▶

theorem State.startCst_only (s : State) (adopting : Bool) :
    Only 8148143905337944345073782858949804312763060272581772686214994116312639489068389557625421824 0 s (State.startCst s adopting) := by
  unfold State.startCst
  extract_lets +onlyGivenNames v0
  clear_value v0
  extract_lets +onlyGivenNames v1
  clear_value v1
  extract_lets +onlyGivenNames v2
  have h3 : Only 8148143905337944345073782858949804312763060272581772686214994116312639489068389557625421824 0 s v2 := by
    unfold v2
    refine Only.trans ?_ (State.setf_only _ _ _ _ (by decide))
    refine Only.trans ?_ (State.setf_only _ _ _ _ (by decide))
    exact Only.refl _ _ _
  obtain ⟨w4, e5⟩ : ∃ x, x = v2 := ⟨_, rfl⟩
  rw [← e5] at h3 ⊢
  clear e5 v2
  refine Only.trans ?_ (State.setf_only _ _ _ _ (by decide))
  refine Only.trans ?_ (State.setf_only _ _ _ _ (by decide))
  exact h3

theorem State.unitsBack_only (s : State) :
    Only 800995138470341280898133139813582042976014195883744788730140602933332397167740206258610782633984 49039857307708443467467104868809893875799651909875269632 s (State.unitsBack s) := by
  unfold State.unitsBack
  extract_lets +onlyGivenNames v0
  clear_value v0
  extract_lets +onlyGivenNames v1
  have h2 : Only 800995138470341280898133139813582042976014195883744788730140602933332397167740206258610782633984 49039857307708443467467104868809893875799651909875269632 s v1 := by
    unfold v1
    refine Only.foldl ?_ ?_
    · exact Only.refl _ _ _
    · intro u3 u4 h5
      refine Only.step ?_ (State.markRunning_only ..)
      refine Only.step ?_ (State.clearDeadline_only ..)
      exact h5
  obtain ⟨w6, e7⟩ : ∃ x, x = v1 := ⟨_, rfl⟩
  rw [← e7] at h2 ⊢
  clear e7 v1
  refine Only.foldl ?_ ?_
  · exact h2
  · intro u8 u9 h10
    refine Only.step ?_ (State.setTrack_only ..)
    exact h10

theorem State.showImage_only (s : State) (im : Image) :
    Only 83436993590660550093555535397248129476668145404556748826056312805555458038306271485271956520960 0 s (State.showImage s im) := by
  unfold State.showImage
  extract_lets +onlyGivenNames v0
  have h1 : Only 83436993590660550093555535397248129476668145404556748826056312805555458038306271485271956520960 0 s v0 := by
    unfold v0
    refine Only.foldl ?_ ?_
    · exact Only.refl _ _ _
    · intro u2 u3 h4
      refine Only.trans ?_ (State.setf_only _ _ _ _ (by decide))
      exact h4
  obtain ⟨w5, e6⟩ : ∃ x, x = v0 := ⟨_, rfl⟩
  rw [← e6] at h1 ⊢
  clear e6 v0
  refine Only.trans ?_ (State.setf_only _ _ _ _ (by decide))
  refine Only.trans ?_ (State.setf_only _ _ _ _ (by decide))
  refine Only.trans ?_ (State.setf_only _ _ _ _ (by decide))
  refine Only.trans ?_ (State.setf_only _ _ _ _ (by decide))
  refine Only.trans ?_ (State.setf_only _ _ _ _ (by decide))
  refine Only.trans ?_ (State.setf_only _ _ _ _ (by decide))
  refine Only.trans ?_ (State.setf_only _ _ _ _ (by decide))
  exact h1

theorem State.startCxl_only (s : State) :
    Only 0 8 s (State.startCxl s) := by
  unfold State.startCxl
  refine Only.step ?_ (State.emit_only ..)
  refine Only.foldl ?_ ?_
  · exact Only.refl _ _ _
  · intro u0 u1 h2
    refine Only.step ?_ (State.emit_only ..)
    exact h2

theorem State.openSessionsAnew_only (s : State) :
    Only 81139541934920964737988198137856 20426010648208774535835549696 s (State.openSessionsAnew s) := by
  unfold State.openSessionsAnew
  extract_lets +onlyGivenNames v0
  have h1 : Only 81139541934920964737988198137856 20426010648208774535835549696 s v0 := by
    unfold v0
    refine Only.trans ?_ (State.setf_only _ _ _ _ (by decide))
    exact Only.refl _ _ _
  obtain ⟨w2, e3⟩ : ∃ x, x = v0 := ⟨_, rfl⟩
  rw [← e3] at h1 ⊢
  clear e3 v0
  refine Only.foldl ?_ ?_
  · exact h1
  · intro u4 u5 h6
    extract_lets +onlyGivenNames v7
    clear_value v7
    extract_lets +onlyGivenNames v8
    have h9 : Only 81139541934920964737988198137856 20426010648208774535835549696 s v8 := by
      unfold v8
      refine Only.step ?_ (State.setWatch_only ..)
      refine Only.step ?_ (State.updSess_only ..)
      exact h6
    obtain ⟨w10, e11⟩ : ∃ x, x = v8 := ⟨_, rfl⟩
    rw [← e11] at h9 ⊢
    clear e11 v8
    refine Only.ite ?_ ?_
    · exact h9
    · refine Only.step ?_ (State.setSessState_only ..)
      exact h9

theorem State.startLasers_only (s : State) :
    Only 201266470632461361588994834288847459519338319921425393123328 356801034140748500233740664374935967512920064 s (State.startLasers s) := by
  unfold State.startLasers
  extract_lets +onlyGivenNames v0
  unfold v0
  clear v0
  extract_lets +onlyGivenNames v1
  clear_value v1
  extract_lets +onlyGivenNames v2
  have h3 : Only 201266470632461361588994834288847459519338319921425393123328 356801034140748500233740664374935967512920064 s v2 := by
    unfold v2
    refine Only.trans ?_ (State.setf_only _ _ _ _ (by decide))
    refine Only.up_opt ?_
    exact Only.refl _ _ _
  obtain ⟨w4, e5⟩ : ∃ x, x = v2 := ⟨_, rfl⟩
  rw [← e5] at h3 ⊢
  clear e5 v2
  extract_lets +onlyGivenNames v6
  have h7 : Only 201266470632461361588994834288847459519338319921425393123328 356801034140748500233740664374935967512920064 s v6 := by
    unfold v6
    refine Only.foldl ?_ ?_
    · exact h3
    · intro u8 u9 h10
      refine Only.ite ?_ ?_
      · refine Only.step ?_ (State.syncReserve_only ..)
        refine Only.foldl ?_ ?_
        · exact h10
        · intro u11 u12 h13
          refine Only.ite ?_ ?_
          · refine Only.step ?_ (State.setUsage_only ..)
            exact h13
          · exact h13
      · exact h10
  obtain ⟨w14, e15⟩ : ∃ x, x = v6 := ⟨_, rfl⟩
  rw [← e15] at h7 ⊢
  clear e15 v6
  refine Only.step ?_ (State.syncCircuits_only ..)
  refine Only.step ?_ (State.syncPkt_only ..)
  refine Only.foldl ?_ ?_
  · exact h7
  · intro u16 u17 h18
    refine Only.step ?_ (State.tileToApr_only ..)
    exact h18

◀

Task goal
Copy back the listing above exactly, but only from the line with "theorem State.unitsBack_only (s" through the line with "unfold State.unitsBack", both ends included.

Exercise answer
theorem State.unitsBack_only (s : State) :
    Only 800995138470341280898133139813582042976014195883744788730140602933332397167740206258610782633984 49039857307708443467467104868809893875799651909875269632 s (State.unitsBack s) := by
  unfold State.unitsBack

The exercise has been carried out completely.